The records should be restated exactly from their first line through the line with "if black then ⟨y, [], 0, [], true⟩" in it.
◆ ◆ ◆ ◆ ◆
-- ==== Sys2Proof/Machine/Slices.lean ====
section
/-! DEFINITION. The slices at work (R144–R147, R164–R175): taking stored lines, producing ROI lines and statistics,
the end of a frame, and the live parameters. -/

namespace Sys2Proof.Machine

/-! ### The lines at hand -/

/-- The input line y as the slice has it; beyond the last stored line it is that line (R175). -/
def srcAt (ctx : List SrcLine) (y : Nat) : SrcLine :=
  (ctx.find? fun l => l.line == y).getD (ctx.getLastD ⟨y, [], 0, [], true⟩)

/-- The last line at hand. -/
def lastLine (ctx : List SrcLine) : Option Nat := ctx.getLast?.map (·.line)

/-- The substitute for missing line y (R175): REPEAT takes the nearest earlier stored line of its parity. -/
def substitute (black : Bool) (ctx : List SrcLine) (y : Nat) : SrcLine :=
  if black then ⟨y, [], 0, [], true⟩
  else match (ctx.filter fun l => !l.fill && l.line % 2 == y % 2).getLast? with
    | some l => ⟨y, l.data, l.flags, [], true⟩
    | none => ⟨y, [], 0, [], true⟩

/-- The substitutes for the lines between the last one at hand and line `y` (R175). -/
def fillTo (black : Bool) (y : Nat) : Nat → List SrcLine → List SrcLine
  | 0, ctx => ctx
  | fuel + 1, ctx =>
    let n := ((lastLine ctx).map (· + 1)).getD 0
    if n < y then fillTo black y fuel (ctx ++ [substitute black ctx n]) else ctx

/-- The stage 3 lines of a frame, with the lines beyond the last one at hand clamped to it. -/
def Geo.stored3 (g : Geo) (ctx : List SrcLine) (last : Nat) (y : Nat) : List Nat :=
  g.line3 (min y last) (srcAt ctx (min y last))

/-- The stage 7 lines of a frame, clamped alike. -/
def Geo.stored7 (g : Geo) (ctx : List SrcLine) (last : Nat) (y : Nat) : List Nat :=
  g.line7 (g.stored3 ctx last) (min y last)

/-! ### ROI lines -/

/-- The ROI entry at an index of a stream, if it is valid. -/
def State.roiAt (s : State) (i k : Nat) : Option Nat :=
  let roi := s.fld (F.SLC_STR_CFG1_ROI_BASE i) + k
  if k < s.fld (F.SLC_STR_CFG1_ROI_CNT i) && s.flag (F.ROI_CFG_VALID roi) then some roi else none

/-- The share of a split stream that produces scaled line Y (R189). -/
def bandOf (shares : List Nat) (Y : Nat) : Nat := shares.getD (Y / 64 % max 1 shares.length) 0

/-- The FLAGS that the emitting slice adds: SPARE and SUSPECT (R172). -/
def State.sliceFlags (s : State) (sl : Nat) : Nat :=
  (if s.flag (F.SLC_STAT_REPL sl) then 4 else 0) + if s.fld (F.SLC_STAT_STATE sl) = 3 then 32 else 0

/-- The FLAGS that input lines give an output line (R172): LATE, UNAUTH, NOTAG. -/
def inputFlags (ls : List SrcLine) : Nat :=
  (if ls.any fun l => l.flags.testBit 1 then 1 else 0) +
  (if ls.any fun l => l.flags.testBit 2 || l.flags.testBit 3 then 2 else 0) +
  (if ls.any fun l => l.flags.testBit 2 then 128 else 0)


/-- The FLAGS of the output line at scaled line Y (R172), of `w` pixels from scaled column `x0` on. -/
def State.lineFlags (s : State) (f : FrameRec) (g : Geo) (last Y x0 w : Nat) : Nat :=
  let ys := g.drawn last Y
  let ls := ys.map fun y => srcAt f.ctx y
  let fill := ls.any (·.fill) || (g.draws Y).any fun y => decide (last < y)
  let dovf := ys.any fun y => g.staticOvf y || g.dynOvf (g.stored3 f.ctx last) y
  inputFlags ls ||| (if s.herdClosed f.herd then 1 else 0) ||| s.sliceFlags (bandOf f.shares Y) |||
    (if dovf then 8 else 0) ||| (if fill then 16 else 0) ||| (if g.poisoned last Y x0 w then 64 else 0)

/-- The form of a ROI's lines on a trunk (R193). -/
def State.roiForm (s : State) (roi dt : Nat) : RouteForm :=
  let pack := s.fld (F.ROI_CFG_PACK roi)
  ⟨if pack = 5 then dt else if pack = 4 then 0x2E else packDt pack, s.fld (F.ROI_SIZE_W roi), s.fld (F.ROI_SIZE_H roi)⟩

/-- Add a ROI line to its statistics (R167); a line with FILL adds its flags alone. -/
def StatAcc.add (a : StatAcc) (bits w h L : Nat) (flags : Nat) (px : List Nat) : StatAcc :=
  let a := { a with flags := a.flags ||| flags }
  if flags.testBit 4 then a
  else
    let row := (16 * (L + 1) - 1) / max 1 h
    ((List.range px.length).zip px).foldl (fun a c =>
      let ph := cfaPhase c.1 L
      let z := row * 16 + (16 * (c.1 + 1) - 1) / max 1 w
      let inc := fun (t : Tbl Nat) k n => tblSet zeroN t k (tblGet zeroN t k + n)
      { a with hist := inc a.hist (ph * 256 + c.2 / 2 ^ (bits - 8)) 1
               zsum := inc a.zsum z c.2
               zcnt := inc a.zcnt z 1
               phase := inc a.phase ph 1 }) a

/-- Statistics with nothing counted. -/
def statReset : Nat → StatAcc := fun _ => ⟨[], [], [], [], 0⟩

/-- Lines 0 and 1 of a statistics frame (R168). -/
def StatAcc.line0 (a : StatAcc) : List Byte := (List.range 1024).flatMap fun k => leBytes 4 (tblGet zeroN a.hist k)
def StatAcc.line1 (a : StatAcc) : List Byte :=
  ((List.range 256).flatMap fun z =>
    let n := tblGet zeroN a.zcnt z
    leBytes 2 (if n = 0 then 0 else (2 * tblGet zeroN a.zsum z + n) / (2 * n))) ++
  ((List.range 4).flatMap fun c => leBytes 4 (tblGet zeroN a.phase c)) ++ List.replicate 16 0#8

/-- Replace a frame of a stream. -/
def State.setFrame (s : State) (i : Nat) (f : FrameRec) : State := s.setStr i ((s.str i).setFrame f)

/-- The frame with a number, as it stands. -/
def State.frame (s : State) (i fid : Nat) : Option FrameRec := (s.str i).frameOf fid

/-- Emit the statistics frame of a ROI (R168). -/
def State.emitStats (s : State) (i k roi : Nat) (f : FrameRec) : State :=
  let a := tblGet statReset f.stats k
  let l : OutLine := ⟨s.fld (F.ROI_CFG_S_OSID roi), i, f.id, roi, f.herd, f.sub, f.frame, 0, 2, a.flags, f.sofTs, [],
    a.line0⟩
  let s := s.setFrame i { f with statSent := setIns k f.statSent }
  let s := s.emitLine l ⟨0x2A, 4096, 2⟩ l.payload
  s.emitLine { l with line := 1, payload := a.line1 } ⟨0x2A, 4096, 2⟩ a.line1

/-- An input line of a frame is read, by the slices that `by'` picks: the audit's target counts it (R199). -/
def State.auditRead (s : State) (i fid line : Nat) (by' : Nat → Bool) : State :=
  match s.plc.audit with
  | none => s
  | some a =>
    if !by' a.target then s
    else
      let new := decide (a.ordinal ≤ a.reads) && !a.firsts.any fun c => c.1 == i && c.2.1 == fid
      { s with plc := { s.plc with audit := some { a with
        reads := a.reads + 1, firsts := if new then (i, fid, line) :: a.firsts else a.firsts } } }

/-- Slice `sl` emits line L of a frame, whose window begins at input line `lo`: the first that begins late enough is audited
(R199). -/
def State.auditEmit (s : State) (i fid L sl lo : Nat) : State :=
  match s.plc.audit with
  | none => s
  | some a =>
    if a.target = sl && a.line.isNone && a.firsts.any fun c => c.1 == i && c.2.1 == fid && decide (c.2.2 ≤ lo) then
      { s with plc := { s.plc with audit := some { a with line := some (i, L) } } }
    else s

/-- Whether slice t reads line y of a frame (R147, R189). -/
def FrameRec.readBy (f : FrameRec) (g : Geo) (y t : Nat) : Bool :=
  ((List.range f.shares.length).zip f.shares).any fun c => c.2 == t && g.shareReads f.shares.length c.1 y

/-- Compute and emit ROI line L, which is scaled line Y (R165–R173). -/
def State.emitRoiLine (s : State) (i k roi L Y : Nat) (f : FrameRec) (g : Geo) (last : Nat) : State :=
  let pack := s.fld (F.ROI_CFG_PACK roi)
  let w := s.fld (F.ROI_SIZE_W roi)
  let h := s.fld (F.ROI_SIZE_H roi)
  let x0 := (f.live.rois.getD k (0, 0)).1
  let flags := s.lineFlags f g last Y x0 w
  let src := srcAt f.ctx (min Y last)
  let px := if pack = 5 then [] else ((g.line8 (g.stored7 f.ctx last) Y).drop x0).take w
  let data := if pack = 5 then (if src.data.isEmpty then List.replicate (lineBytes g.dt g.width) 0#8 else src.data)
    else packLine pack px
  let l : OutLine := ⟨s.fld (F.ROI_CFG_OSID roi), i, f.id, roi, f.herd, f.sub, f.frame, L, 0, flags, f.sofTs,
    if pack = 5 then src.tag else [], padTo (pad32 data.length) data⟩
  let st := s.flag (F.ROI_CFG_STATS_EN roi)
  let stats := if st then tblPut f.stats k (some ((tblGet statReset f.stats k).add g.bits w h L flags px)) else f.stats
  let f := { f with emitted := tblSet zeroN f.emitted k (L + 1), stats := stats }
  let s := ((s.setFrame i f).emitLine l (s.roiForm roi g.dt) data).auditEmit i f.id L (bandOf f.shares Y) (g.window Y).1
  let s := if flags.testBit 6 then s.count31 (A.SLC_STR_POISON_CNT i) 1 else s
  if st && L + 1 == h then
    match s.frame i f.id with
    | some f => s.emitStats i k roi f
    | none => s
  else s

/-- Emit a ROI's next lines while their windows are at hand; at the frame's tail those that begin at a stored line, the others
before the last of these being left out (R164, R175). -/
def State.emitRoi (i k roi fid : Nat) (tail : Bool) : Nat → State → State
  | 0, s => s
  | fuel + 1, s =>
    match s.frame i fid with
    | none => s
    | some f => match lastLine f.ctx with
      | none => s
      | some last =>
        let g := s.geoOf i f.live
        let L := tblGet zeroN f.emitted k
        let Y := (f.live.rois.getD k (0, 0)).2 + L
        let h := s.fld (F.ROI_SIZE_H roi)
        let begins := fun (Y : Nat) => decide ((g.window Y).1 ≤ last)
        if L < h && (if tail then begins Y else decide (g.needs Y ≤ last)) then
          State.emitRoi i k roi fid tail fuel (s.emitRoiLine i k roi L Y f g last)
        else if tail && (List.range (h - L)).any fun d => begins (Y + d) then
          State.emitRoi i k roi fid tail fuel
            (s.setFrame i ({ f with emitted := tblSet zeroN f.emitted k (L + 1) }.skip (s.fld (F.ROI_CFG_OSID roi))))
        else s

/-- Emit what the lines at hand allow, ROI by ROI. -/
def State.emitReady (s : State) (i fid : Nat) (tail : Bool) : State :=
  (List.range 16).foldl (fun s k => match s.roiAt i k with
    | some roi => State.emitRoi i k roi fid tail (s.fld (F.ROI_SIZE_H roi) + 1) s
    | none => s) s

/-! ### Counts -/

/-- Count an input line on the slices that process it (R146). -/
def State.countSlices (s : State) (f : FrameRec) (g : Geo) (y : Nat) : State :=
  let j := f.shares.length
  ((List.range j).zip f.shares).foldl (fun s c =>
    if g.shareReads j c.1 y then (s.count48 (A.SLC_LINES_LO c.2) 1).count48 (A.SLC_CYC_LO c.2) (lineCycles g.width)
    else s) s

/-- Count dynamic replacements, and lines over the defect limits, of the input lines whose stage 4 can be computed
(R157, R158). -/
def State.countStage4 (s : State) (i fid : Nat) (tail : Bool) : State :=
  match s.frame i fid with
  | none => s
  | some f => match lastLine f.ctx with
    | none => s
    | some last =>
      let g := s.geoOf i f.live
      if !g.stage4 then s
      else
        let upto := if tail then last + 1 else last + 1 - g.reach
        let s := (List.range (upto - f.s4)).foldl (fun s d =>
          let y := f.s4 + d
          let l3 := g.stored3 f.ctx last
          let s := s.count48 (A.SLC_STR_DYN_CNT_LO i) (min 512 (g.dynHits (g.line4s l3) y).length)
          if g.staticOvf y || g.dynOvf l3 y then s.count31 (A.SLC_STR_DOVF_CNT i) 1 else s) s
        s.setFrame i { f with s4 := max f.s4 upto }

/-! ### The end of a frame -/

/-- Send the EOF of a frame on each trunk slot it went out of (R114). -/
def State.routeEnds (s : State) (i : Nat) (f : FrameRec) : State :=
  f.routed.foldl (fun s osid => match s.outPlace osid f.herd with
    | none => s
    | some o => match o.slot with
      | none => s
      | some slot =>
        let made := if o.form.stats then 2 else tblGet zeroN f.emitted (s.roiIndex i o.form.roi)
        let sent := made - tblGet zeroN f.unsent osid
        let due := if o.form.stats then 2 else o.form.h
        s.trunkEof o.trk slot f.frame sent (decide (sent < due)) f.bad) s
◆ ◆ ◆ ◆ ◆
Completed exercise »
-- ==== Sys2Proof/Machine/Slices.lean ====
section
/-! DEFINITION. The slices at work (R144–R147, R164–R175): taking stored lines, producing ROI lines and statistics,
the end of a frame, and the live parameters. -/

namespace Sys2Proof.Machine

/-! ### The lines at hand -/

/-- The input line y as the slice has it; beyond the last stored line it is that line (R175). -/
def srcAt (ctx : List SrcLine) (y : Nat) : SrcLine :=
  (ctx.find? fun l => l.line == y).getD (ctx.getLastD ⟨y, [], 0, [], true⟩)

/-- The last line at hand. -/
def lastLine (ctx : List SrcLine) : Option Nat := ctx.getLast?.map (·.line)

/-- The substitute for missing line y (R175): REPEAT takes the nearest earlier stored line of its parity. -/
def substitute (black : Bool) (ctx : List SrcLine) (y : Nat) : SrcLine :=
  if black then ⟨y, [], 0, [], true⟩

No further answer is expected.